• What to do:
Please copy out every line of the listing below in which the word "filter" appears.
== Segment start ==
-- ==== Sys2Proof/Machine/Coder.lean ====
section
/-! DEFINITION. Video coder cores (section 15): streams, frames cut into pieces that cores claim and commit in a job
block, re-issues and resets, the buffer model and the passes of a frame. The bits that the coders make are opaque
(log 13). -/

namespace Sys2Proof.Machine

open Sys2Proof

/-! ## Parameter blocks (R414) -/

/-- A field of a parameter block. -/
def vpf (p : Nat) (off w : Nat) : Nat := fld0 p off w

def vpHevc (p : Nat) : Bool := fld p 0x00 0 2 == 1
def vpDecode (p : Nat) : Bool := bit p 2
def vpD10 (p : Nat) : Bool := bit p 3
def vpW (p : Nat) : Nat := vpf p 0x02 16
def vpH (p : Nat) : Nat := vpf p 0x04 16
def vpSplit (p : Nat) : Nat := fld p 0x06 0 2
def vpCores (p : Nat) : Nat := vpf p 0x07 8
def vpPx (p : Nat) : Nat := vpf p 0x08 8
def vpPy (p : Nat) : Nat := vpf p 0x09 8
def vpFirst (p : Nat) : Nat := vpf p 0x0A 8
def vpWork (p : Nat) : Nat := vpf p 0x0C 16
def vpJob (p : Nat) : Nat := vpf p 0x0E 16
def vpMode (p : Nat) : Nat := fld p 0x10 0 2
def vpNref (p : Nat) : Nat := vpf p 0x11 8
def vpGop (p : Nat) : Nat := vpf p 0x12 16
def vpRate (p : Nat) : Nat := vpf p 0x14 32
def vpMax (p : Nat) : Nat := vpf p 0x18 32
def vpCpb (p : Nat) : Nat := vpf p 0x1C 32
def vpNum (p : Nat) : Nat := vpf p 0x24 16
def vpDen (p : Nat) : Nat := vpf p 0x26 16

/-- Number of 64 × 64 CTBs and of their rows. -/
def vpRows (p : Nat) : Nat := cdiv (vpH p) 64
def vpCols (p : Nat) : Nat := cdiv (vpW p) 64
def vpCtu (p : Nat) : Nat := vpRows p * vpCols p

/-- Pieces of a frame's first phase (R421). -/
def vpPieces (p : Nat) : Nat :=
  match vpSplit p with
  | 0 => 1
  | 1 => vpPx p * vpPy p
  | 2 => vpPx p
  | _ => vpRows p

/-- Largest fallback frame in bytes (R429). -/
def vpFallback (p : Nat) : Nat := 256 + cdiv (vpCtu p) 4

/-- R428's minimum on a rate: MAXRATE·FPS_DEN/FPS_NUM is at least 8·(256 + ceil(NCTU/4)) bits. -/
def vpRateOk (p maxrate : Nat) : Bool := vpNum p != 0 && decide (8 * vpFallback p * vpNum p ≤ maxrate * vpDen p)

/-- Bytes of one reference slot and of `WORK` (R416). -/
def vpSlot (p : Nat) : Nat :=
  let b := if vpD10 p then 2 else 1
  4096 * cdiv (6 * vpW p * vpH p * b + vpW p * vpH p) 16384
def vpWorkBytes (p : Nat) : Nat :=
  (vpNref p + 2) * vpSlot p + if vpDecode p then 0 else vpPieces p * (4096 * cdiv (vpCpb p) 32768)

/-- Range of a quantiser field. -/
def quantOk (p q : Nat) : Bool :=
  if vpHevc p then decide (q ≤ if vpD10 p then 63 else 51) else decide (1 ≤ q ∧ q ≤ 255)

/-- The split's columns and rows in range (R409, R414, R421). -/
def splitOk (p : Nat) : Bool :=
  let x := vpPx p
  let y := vpPy p
  match vpSplit p with
  | 1 =>
    decide (1 ≤ x ∧ 1 ≤ y ∧ x * y ≤ 128) && (if vpHevc p then decide (x ≤ 20 ∧ y ≤ 22) else decide (x ≤ 64))
  | 2 => vpHevc p && decide (1 ≤ x ∧ x ≤ 128) && y == 1
  | 3 => vpHevc p && x == 0 && y == 0 && decide (vpRows p ≤ 128)
  | _ => x == 0 && y == 0

/-- Fields outside R409, R414 or R428. -/
def paramsBad (p : Nat) : Bool :=
  let zero (off n : Nat) : Bool := (List.range n).all fun i => fld0 p (off + i) 8 == 0
  let size := decide (16 ≤ vpW p ∧ vpW p ≤ 8192 ∧ vpW p % 2 = 0) && decide (16 ≤ vpH p ∧ vpH p ≤ 4352 ∧ vpH p % 2 = 0)
  let level := if vpHevc p then decide (30 ≤ vpf p 1 8 ∧ vpf p 1 8 ≤ 186) else decide (vpf p 1 8 ≤ 18)
  let resv := fld p 0 5 3 == 0 && decide (fld p 0 0 2 ≤ 1) && fld p 6 2 6 == 0 && fld p 0x10 6 2 == 0
    && fld p 0x10 2 2 == 0 && zero 0x2E 0x52
  let common := resv && size && level && decide (1 ≤ vpCores p ∧ vpCores p ≤ 16)
  let dec := fld p 0 4 1 == 0 && vpSplit p == 0 && zero 0x08 2 && zero 0x10 1 && zero 0x12 0x1C
    && decide (1 ≤ vpNref p ∧ vpNref p ≤ 16)
  let enc := splitOk p && vpMode p != 3 && decide (1 ≤ vpNref p ∧ vpNref p ≤ 7)
    && (vpMode p != 1 || vpMax p == vpRate p) && vpRateOk p (vpMax p) && decide (8 * vpFallback p ≤ vpCpb p)
    && ((List.range 4).all fun i => quantOk p (vpf p (0x28 + i) 8))
    && decide (8 ≤ vpf p 0x2C 8 ∧ vpf p 0x2C 8 ≤ 128) && vpf p 0x2C 8 % 8 == 0
    && decide (8 ≤ vpf p 0x2D 8 ∧ vpf p 0x2D 8 ≤ 64) && vpf p 0x2D 8 % 8 == 0
  !(common && if vpDecode p then dec else enc)

/-- Positions of a partition that have members, in ascending slab id: index n is core rank n (R415). -/
def corePositions (s : State) (p : Nat) : List Nat := (s.part p).positions.filter fun pos => (serverOf s pos).isSome

/-- Streams bound to the core of a position, `SLOTS` of R432. -/
def streamsAt (s : State) (pos : Nat) : Nat :=
  ((definedCtxs s).map fun c => ((s.ctx c).vcs.filter fun v => v.2.cores.contains pos).length).sum

/-! ## VC_OPEN (R413 to R416, R431) -/

/-- `VS` with its reserved bits, and the fields that the coder bodies share. -/
def Cmd.vs (m : Cmd) : Nat := m.f 0x10 16
def badVs (m : Cmd) : Bool × Nat := (decide (63 < m.vs), 0x10)

/-- The parameter block in host memory, if it can be read. -/
def paramBlock (s : State) (c : Nat) (m : Cmd) : Option Nat :=
  let f := (s.ctx c).reg.func
  if hostFails s f (m.f 0x18 64) 128 then none else some (ofBytes (hostRead s f (m.f 0x18 64) 128))

/-- Is a region named by a bound object, a sequence or a stream of the context (R416, R191)? -/
def regionUsed (s : State) (c rid : Nat) : Bool :=
  (s.ctx c).handles.any (fun h => h.2.names rid) ||
    match getRegion s c rid with
    | some r => r.claimed
    | none => false

/-- The bank that holds the job block: tile, bank and offset of the region's first tile. -/
def jobPlace (s : State) (c rid : Nat) : Option (Nat × Nat × Nat) :=
  match getRegion s c rid with
  | some r =>
    if r.space = .bank then
      match (regionTiles (s.part (s.ctx c).reg.part) r).head?, (maskBanks r.mask).head? with
      | some g, some k => some (g, k, r.off)
      | _, _ => none
    else none
  | none => none

/-- E_OWNER where the job block's bank is not SHARED under the context (R431). -/
def chkJobOwner (s : State) (c rid : Nat) : Option Ref :=
  match jobPlace s c rid with
  | some (g, k, _) =>
    let b := (ownView s c).bank (bankIx g k)
    if b.owner = 7 ∧ b.holder = some c then none else some { st := .owner, dw := [g, k] }
  | none => none

/-- `WORK` and `JOB` as R416 asks. -/
def vcRegionRefs (s : State) (c p : Nat) : Option Ref :=
  let w := getRegion s c (vpWork p)
  let j := getRegion s c (vpJob p)
  let badW := match w with
    | some r => r.space != .hbm || regionUsed s c (vpWork p)
    | none => true
  let badJ := match j with
    | some r => r.space != .bank || r.model.isSome || (maskBanks r.mask).length != 1 || regionUsed s c (vpJob p)
    | none => true
  chkIn .desc 0xFFFF [(badW, 0x0C), (badJ, 0x0E)]

def regionLen (s : State) (c rid : Nat) : Nat := ((getRegion s c rid).map Region.len).getD 0

/-- The positions of a stream's cores. -/
def vcCores (s : State) (c p : Nat) : List Nat :=
  ((corePositions s (s.ctx c).reg.part).drop (vpFirst p)).take (vpCores p)

def checkVcOpen (s : State) (c : Nat) (m : Cmd) : Verdict :=
  let blk := paramBlock s c m
  let p := blk.getD 0
  let f := (s.ctx c).reg.func
  let after (l : List (Option Ref)) : List (Option Ref) := if blk.isSome then l else []
  let short := fun (st : Status) (b : Bool) => if b then some ({ st := st, dw := [] } : Ref) else none
  verdict
    ([chk .cmd (bodyResv m [(0x12, 0x18), (0x20, 0x40)] ++ [badVs m, (m.f 0x18 64 % 128 != 0, 0x18)])]
      ++ after [vcRegionRefs s c p, chkJobOwner s c (vpJob p)]
      ++ [chk .state [((aget (s.ctx c).vcs m.vs).isSome, 0x10)], hostRef s f (m.f 0x18 64) 128]
      ++ after
        [short .vcParam (paramsBad p || decide ((corePositions s (s.ctx c).reg.part).length < vpFirst p + vpCores p)),
         chkIn .shape 0xFFFF [(decide (regionLen s c (vpWork p) < vpWorkBytes p), 0x0C),
           (decide (regionLen s c (vpJob p) < 2048), 0x0E)],
         short .vcBusy ((vcCores s c p).any fun pos => decide (16 ≤ streamsAt s pos))])
    (mkBound s c [] [])

/-- Units of the fullness: 90,000·FPS_NUM to a bit. -/
def vpUnit (p : Nat) : Nat := 90000 * vpNum p

/-- VC_OPEN (R415, R428). The parameter block is read again; a read that now fails ends the command. -/
def execVcOpen (c q : Nat) (s : State) : Host.Outcome State Fault Refusal :=
  match running? s c q with
  | none => .next s
  | some m =>
    if m.opcode = 0x60 ∧ s.pcie.phase = .idle then
      match paramBlock s c m with
      | none =>
        let a := hostFailAddr s (s.ctx c).reg.func (m.f 0x18 64) 128
        .next (finish c q .hostmem [a % 2 ^ 32, a / 2 ^ 32] s)
      | some p =>
        let v : VcStream :=
          { params := BitVec.ofNat 1024 p, newRate := none, frames := 0, sinceKey := 0,
            fullness := min (vpCpb p * vpUnit p) (vpRate p * vpf p 0x20 32 * vpNum p), needKey := false,
            cores := vcCores s c p, refs := [], frame := none }
        .next (finish c q .ok [] (s.modCtx c fun x => { x with
          vcs := aput x.vcs m.vs v,
          regions := x.regions.map fun r =>
            if r.1 = vpWork p ∨ r.1 = vpJob p then (r.1, { r.2 with claimed := true }) else r }))
    else .next s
== Segment end ==
• Result for this task:
def corePositions (s : State) (p : Nat) : List Nat := (s.part p).positions.filter fun pos => (serverOf s pos).isSome
  ((definedCtxs s).map fun c => ((s.ctx c).vcs.filter fun v => v.2.cores.contains pos).length).sum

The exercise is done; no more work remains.